Data to examine section start
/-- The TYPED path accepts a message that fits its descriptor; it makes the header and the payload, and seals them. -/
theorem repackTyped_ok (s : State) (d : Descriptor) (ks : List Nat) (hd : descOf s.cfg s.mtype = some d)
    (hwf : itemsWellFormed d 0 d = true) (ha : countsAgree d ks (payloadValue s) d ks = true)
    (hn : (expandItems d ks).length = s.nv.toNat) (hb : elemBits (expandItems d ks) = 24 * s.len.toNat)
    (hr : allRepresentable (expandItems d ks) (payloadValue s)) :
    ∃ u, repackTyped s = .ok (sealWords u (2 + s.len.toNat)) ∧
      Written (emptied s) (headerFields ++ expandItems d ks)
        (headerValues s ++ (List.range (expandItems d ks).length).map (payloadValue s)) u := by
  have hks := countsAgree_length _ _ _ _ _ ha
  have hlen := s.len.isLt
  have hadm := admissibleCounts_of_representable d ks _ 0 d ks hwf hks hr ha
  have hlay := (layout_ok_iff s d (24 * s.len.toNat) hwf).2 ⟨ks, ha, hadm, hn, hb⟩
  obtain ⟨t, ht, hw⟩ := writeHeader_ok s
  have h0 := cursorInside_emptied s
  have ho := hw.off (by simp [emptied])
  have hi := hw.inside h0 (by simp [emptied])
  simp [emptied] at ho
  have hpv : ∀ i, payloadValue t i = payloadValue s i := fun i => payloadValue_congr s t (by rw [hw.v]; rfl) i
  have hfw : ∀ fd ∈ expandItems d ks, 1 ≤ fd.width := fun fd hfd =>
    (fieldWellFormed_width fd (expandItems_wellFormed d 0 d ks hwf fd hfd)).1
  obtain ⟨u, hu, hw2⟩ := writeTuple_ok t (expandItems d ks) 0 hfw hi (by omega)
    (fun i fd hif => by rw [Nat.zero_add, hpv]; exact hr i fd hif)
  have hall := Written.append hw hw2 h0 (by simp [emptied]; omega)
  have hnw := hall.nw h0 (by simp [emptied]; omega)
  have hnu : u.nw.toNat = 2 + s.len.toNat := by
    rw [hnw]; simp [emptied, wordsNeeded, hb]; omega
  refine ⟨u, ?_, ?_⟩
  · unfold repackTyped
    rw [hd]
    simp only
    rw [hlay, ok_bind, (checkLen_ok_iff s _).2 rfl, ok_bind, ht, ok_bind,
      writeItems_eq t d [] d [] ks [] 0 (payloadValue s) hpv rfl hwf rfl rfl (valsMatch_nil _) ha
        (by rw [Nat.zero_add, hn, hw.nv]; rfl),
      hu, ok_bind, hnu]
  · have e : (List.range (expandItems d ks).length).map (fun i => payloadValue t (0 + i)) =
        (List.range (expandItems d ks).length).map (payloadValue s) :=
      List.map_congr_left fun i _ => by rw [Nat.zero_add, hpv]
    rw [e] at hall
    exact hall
Data to examine section end
→ **Requirement**
How many of the lines above include the word "omega"? Respond with the number alone.

→ **Solution**
4